(Dataset entries)
/-- V-P15-2. -/
theorem test_p15enc_vp152 : (after benchP15).ob0.value =
    (bs [0x00, 0x01, 0xff, 0xff, 0xff, 0xff, 0xff, 0xff, 0xff, 0xff, 0x00, 0x30, 0x21, 0x30, 0x09, 0x06, 0x05, 0x2b, 0x0e, 0x03] ++
      bs [0x02, 0x1a, 0x05, 0x00, 0x04, 0x14, 0xda, 0x39, 0xa3, 0xee, 0x5e, 0x6b, 0x4b, 0x0d, 0x32, 0x55, 0xbf, 0xef, 0x95, 0x60] ++
      bs [0x18, 0x90, 0xaf, 0xd8, 0x07, 0x09]) ∧
    (after benchP15).statusReg = 0x0060000A#32 := by decide +kernel

/-- V-P15-1e: one byte less than the bound. -/
def benchP15e : State :=
  bench [] 61 0 (bs [0x61, 0x62, 0x63]) [] [] [] 0x000b0060#32

/-- V-P15-1e: EncodedMessageTooShort. -/
theorem test_p15enc_vp151e : (after benchP15e).statusReg = 0x00600606#32 := by decide +kernel

/-- V-CTX-1: AES, CFB, 128 bits. -/
def benchCtx1 : State :=
  bench [] 0x00430006 128 (bs [0x00, 0x01, 0x02, 0x03, 0x04, 0x05, 0x06, 0x07, 0x08, 0x09, 0x0a, 0x0b, 0x0c, 0x0d, 0x0e, 0x0f]) [] [] [] 0x00000070#32

/-- V-CTX-1. -/
theorem test_ctxnew_vctx1 : (after benchCtx1).statusReg = 0x0070000A#32 ∧ (after benchCtx1).ctx.defn = 0x00430006#32 ∧
    (after benchCtx1).ctx.keyBits = 128 ∧ (after benchCtx1).ctx.statWord = 0x00001001#32 ∧
    (after benchCtx1).ctx.keyBytes = bs [0x00, 0x01, 0x02, 0x03, 0x04, 0x05, 0x06, 0x07, 0x08, 0x09, 0x0a, 0x0b, 0x0c, 0x0d, 0x0e, 0x0f] ∧ (after benchCtx1).ctx.ivBytes = zeros 16 := by decide +kernel

/-- V-CTX-1 with `.IV` and an IV of 8 bytes, while a context is live. -/
def benchCtx2 : State :=
  { bench [] 0x00430006 128 (bs [0x00, 0x01, 0x02, 0x03, 0x04, 0x05, 0x06, 0x07, 0x08, 0x09, 0x0a, 0x0b, 0x0c, 0x0d, 0x0e, 0x0f]) (bs [1, 2, 3, 4, 5, 6, 7, 8]) [] [] 0x00000270#32 with ctx := liveCtx }

/-- V-CTX-1, errors: MalformedInput, and the slot is released. -/
theorem test_ctxnew_viv8 : (after benchCtx2).statusReg = 0x00700806#32 ∧ (after benchCtx2).ctx = CipherCtx.released := by decide +kernel

/-- CTXREL with a live context. -/
def benchRel : State := { bench [] 0 0 [] [] [] [] 0x00000071#32 with ctx := liveCtx }

/-- V-SYM-5: CTX_DEF, CTX_KEYBITS and CTX_STAT are 0 afterwards. -/
theorem test_ctxrel : (after benchRel).statusReg = 0x0071000A#32 ∧ (after benchRel).ctx.defn = 0 ∧
    (after benchRel).ctx.keyBits = 0 ∧ (after benchRel).ctx.statWord = 0 := by decide +kernel

/-- The provider's answers behind V-SYM-1. -/
def tabSym1 : List (Request × Bytes) :=
  [(.cipher .enc 0x0006#16 0x0043#16 (bs [0x00, 0x01, 0x02, 0x03, 0x04, 0x05, 0x06, 0x07, 0x08, 0x09, 0x0a, 0x0b, 0x0c, 0x0d, 0x0e, 0x0f]) (List.replicate 16 0x00#8) (bs [0x68, 0x65, 0x6c, 0x6c, 0x6f, 0x00, 0x00, 0x00, 0x00, 0x00, 0x00, 0x00, 0x00, 0x00, 0x00, 0x00]),
    bs [0xae, 0xc4, 0x57, 0x5b, 0xe8, 0x8f, 0x5b, 0x82, 0x6f, 0x4f, 0x81, 0x62, 0xa1, 0xc8, 0xd8, 0x79])] ++
  [(.cipher .dec 0x0006#16 0x0043#16 (bs [0x00, 0x01, 0x02, 0x03, 0x04, 0x05, 0x06, 0x07, 0x08, 0x09, 0x0a, 0x0b, 0x0c, 0x0d, 0x0e, 0x0f]) (List.replicate 16 0x00#8) (bs [0xae, 0xc4, 0x57, 0x5b, 0xe8, 0x00, 0x00, 0x00, 0x00, 0x00, 0x00, 0x00, 0x00, 0x00, 0x00, 0x00]),
    bs [0x68, 0x65, 0x6c, 0x6c, 0x6f, 0x8f, 0x5b, 0x82, 0x6f, 0x4f, 0x81, 0x62, 0xa1, 0xc8, 0xd8, 0x79])]

/-- V-SYM-1: SYMENC of "hello". -/
def benchSym1 : State := { bench tabSym1 0 0 (bs [0x68, 0x65, 0x6c, 0x6c, 0x6f]) [] [] [] 0x00000072#32 with ctx := liveCtx }

/-- V-SYM-1. -/
theorem test_symenc_vsym1 : (after benchSym1).ob0.value = [0xae#8, 0xc4#8, 0x57#8, 0x5b#8, 0xe8#8] ∧
    (after benchSym1).statusReg = 0x0072000A#32 ∧ (after benchSym1).ctx = liveCtx := by decide +kernel

/-- An `IvUpdate` that answers with the slot's old IV reversed, for a slot whose IV differs from the operand's. -/
def benchIv : State :=
  { bench [] 0 0 [] (zeros 16) [] [] 0x00000272#32 with
    ctx := CipherCtx.make 0x00430006#32 128 16 liveCtx.keyBytes (bs (List.range 16))
    cfg := { Config.default with
      ivPolicy := .answered
      answers := [(.ivUpdate .enc ⟨0x0006#16, 0x0043#16, 128, 16, liveCtx.keyBytes, bs (List.range 16)⟩ (zeros 16) [] [],
        (bs (List.range 16)).reverse)] } }

/-- R185, R175: the slot's IV before the transform is part of `c`, and with IVSET it is not iv0. -/
theorem test_symenc_ivupdate_sees_slot_iv :
    (after benchIv).ctx.ivBytes = (bs (List.range 16)).reverse ∧
    benchIv.transformIv true = zeros 16 := by decide +kernel

/-- V-SYM-5: SYMENC with no live context. -/
def benchSym5 : State :=
  bench [] 0 0 (bs [0x68, 0x65, 0x6c, 0x6c, 0x6f]) [] [] [] 0x00000072#32

/-- V-SYM-5: NoContext. -/
theorem test_symenc_vsym5 : (after benchSym5).statusReg = 0x00720A06#32 := by decide +kernel

/-- V-SYM-1: SYMDEC of its result. -/
def benchSym2 : State := { bench tabSym1 0 0 (bs [0xae, 0xc4, 0x57, 0x5b, 0xe8]) [] [] [] 0x00000073#32 with ctx := liveCtx }

/-- V-SYM-1: the five bytes back. -/
theorem test_symdec_vsym1 : (after benchSym2).ob0.value = [0x68#8, 0x65#8, 0x6c#8, 0x6c#8, 0x6f#8] ∧
    (after benchSym2).statusReg = 0x0073000A#32 := by decide +kernel

/-- The provider's answers behind V-DE-1. -/
def tabDe1 : List (Request × Bytes) :=
  [(.cipher .dec 0x0006#16 0x0043#16 (bs [0x00, 0x01, 0x02, 0x03, 0x04, 0x05, 0x06, 0x07, 0x08, 0x09, 0x0a, 0x0b, 0x0c, 0x0d, 0x0e, 0x0f]) (List.replicate 16 0x00#8) (bs [0xc6, 0x81, 0x98, 0x76, 0x24, 0xb9, 0xce, 0x04, 0x82, 0xa3, 0x27, 0x2f, 0x02, 0x7c, 0x9e, 0x07, 0xb6, 0xb8, 0x61, 0xc0] ++
      bs [0x39, 0x4d, 0x5b, 0x1d, 0xe3, 0xc1, 0x74, 0x16, 0xbc, 0x0a, 0x3f, 0x4a, 0x99, 0x1e, 0x05, 0xfa, 0x8c, 0xfc, 0x72, 0x20] ++
      bs [0x6a, 0x3a, 0x6f, 0x24, 0x00, 0x00, 0x00, 0x00]),
    (bs [0x00, 0x20, 0xa3, 0x41, 0xa3, 0x36, 0x95, 0x86, 0xed, 0xec, 0xa6, 0x4d, 0xa3, 0xb4, 0x46, 0x7e, 0x55, 0xfe, 0x82, 0x5d] ++
      bs [0x66, 0x10, 0x5d, 0xab, 0x4a, 0xc9, 0xf8, 0x3d, 0x43, 0x8c, 0x73, 0xb5, 0xdd, 0xb4, 0x00, 0x08, 0xde, 0xad, 0xbe, 0xef] ++
      bs [0x01, 0x02, 0x03, 0x04, 0xb2, 0x29, 0xc1, 0xee]))] ++
  [(.hash .sha256 (bs [0x00, 0x08, 0xde, 0xad, 0xbe, 0xef, 0x01, 0x02, 0x03, 0x04, 0x6e, 0x61, 0x6d, 0x65]),
    (bs [0xa3, 0x41, 0xa3, 0x36, 0x95, 0x86, 0xed, 0xec, 0xa6, 0x4d, 0xa3, 0xb4, 0x46, 0x7e, 0x55, 0xfe, 0x82, 0x5d, 0x66, 0x10] ++
      bs [0x5d, 0xab, 0x4a, 0xc9, 0xf8, 0x3d, 0x43, 0x8c, 0x73, 0xb5, 0xdd, 0xb4]))]

/-- V-DE-1: DEENV SHA256. -/
def benchDe1 : State :=
  bench tabDe1 0x00430006 128 (bs [0xc6, 0x81, 0x98, 0x76, 0x24, 0xb9, 0xce, 0x04, 0x82, 0xa3, 0x27, 0x2f, 0x02, 0x7c, 0x9e, 0x07, 0xb6, 0xb8, 0x61, 0xc0] ++
      bs [0x39, 0x4d, 0x5b, 0x1d, 0xe3, 0xc1, 0x74, 0x16, 0xbc, 0x0a, 0x3f, 0x4a, 0x99, 0x1e, 0x05, 0xfa, 0x8c, 0xfc, 0x72, 0x20] ++
      bs [0x6a, 0x3a, 0x6f, 0x24]) (bs [0x00, 0x01, 0x02, 0x03, 0x04, 0x05, 0x06, 0x07, 0x08, 0x09, 0x0a, 0x0b, 0x0c, 0x0d, 0x0e, 0x0f]) (bs [0x6e, 0x61, 0x6d, 0x65]) [] 0x000b0074#32

/-- V-DE-1. -/
theorem test_deenv_vde1 : (after benchDe1).ob0.value = bs [0xde, 0xad, 0xbe, 0xef, 0x01, 0x02, 0x03, 0x04] ∧
    (after benchDe1).statusReg = 0x0074000A#32 ∧ (after benchDe1).ctx = CipherCtx.released := by decide +kernel

/-- The provider's answers behind V-DE-3. -/
def tabDe3 : List (Request × Bytes) :=
  [(.cipher .dec 0x0006#16 0x0043#16 (bs [0x00, 0x01, 0x02, 0x03, 0x04, 0x05, 0x06, 0x07, 0x08, 0x09, 0x0a, 0x0b, 0x0c, 0x0d, 0x0e, 0x0f]) (List.replicate 16 0x00#8) (bs [0xc6, 0x80, 0x98, 0x76, 0x24, 0xb9, 0xce, 0x04, 0x82, 0xa3, 0x27, 0x2f, 0x02, 0x7c, 0x9e, 0x07, 0x6e, 0x66, 0x14, 0x9d] ++
      bs [0x93, 0x26, 0x0b, 0x4c, 0x5c, 0xd4, 0x53, 0xce, 0x2f, 0x67, 0xa7, 0xd4, 0x01, 0x5d, 0x42, 0x64, 0x0a, 0x16, 0xc8, 0xc6] ++
      bs [0xd4, 0xab, 0xb6, 0x55, 0x00, 0x00, 0x00, 0x00]),
    (bs [0x00, 0x21, 0xa3, 0x41, 0xa3, 0x36, 0x95, 0x86, 0xed, 0xec, 0xa6, 0x4d, 0xa3, 0xb4, 0x46, 0x7e, 0x55, 0xfe, 0x82, 0x5d] ++
      bs [0x66, 0x10, 0x5d, 0xab, 0x4a, 0xc9, 0xf8, 0x3d, 0x43, 0x8c, 0x73, 0xb5, 0xdd, 0xb4, 0x00, 0x08, 0xde, 0xad, 0xbe, 0xef] ++
      bs [0x01, 0x02, 0x03, 0x04, 0x92, 0x0a, 0xd5, 0xaa]))] ++
  [(.hash .sha256 (bs [0x00, 0x08, 0xde, 0xad, 0xbe, 0xef, 0x01, 0x02, 0x03, 0x04, 0x6e, 0x61, 0x6d, 0x65]),
    (bs [0xa3, 0x41, 0xa3, 0x36, 0x95, 0x86, 0xed, 0xec, 0xa6, 0x4d, 0xa3, 0xb4, 0x46, 0x7e, 0x55, 0xfe, 0x82, 0x5d, 0x66, 0x10] ++
      bs [0x5d, 0xab, 0x4a, 0xc9, 0xf8, 0x3d, 0x43, 0x8c, 0x73, 0xb5, 0xdd, 0xb4]))]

Directions |
Identify every line above with the string "Request" in it. Copy those lines.

Answer to this exercise |
def tabSym1 : List (Request × Bytes) :=
def tabDe1 : List (Request × Bytes) :=
def tabDe3 : List (Request × Bytes) :=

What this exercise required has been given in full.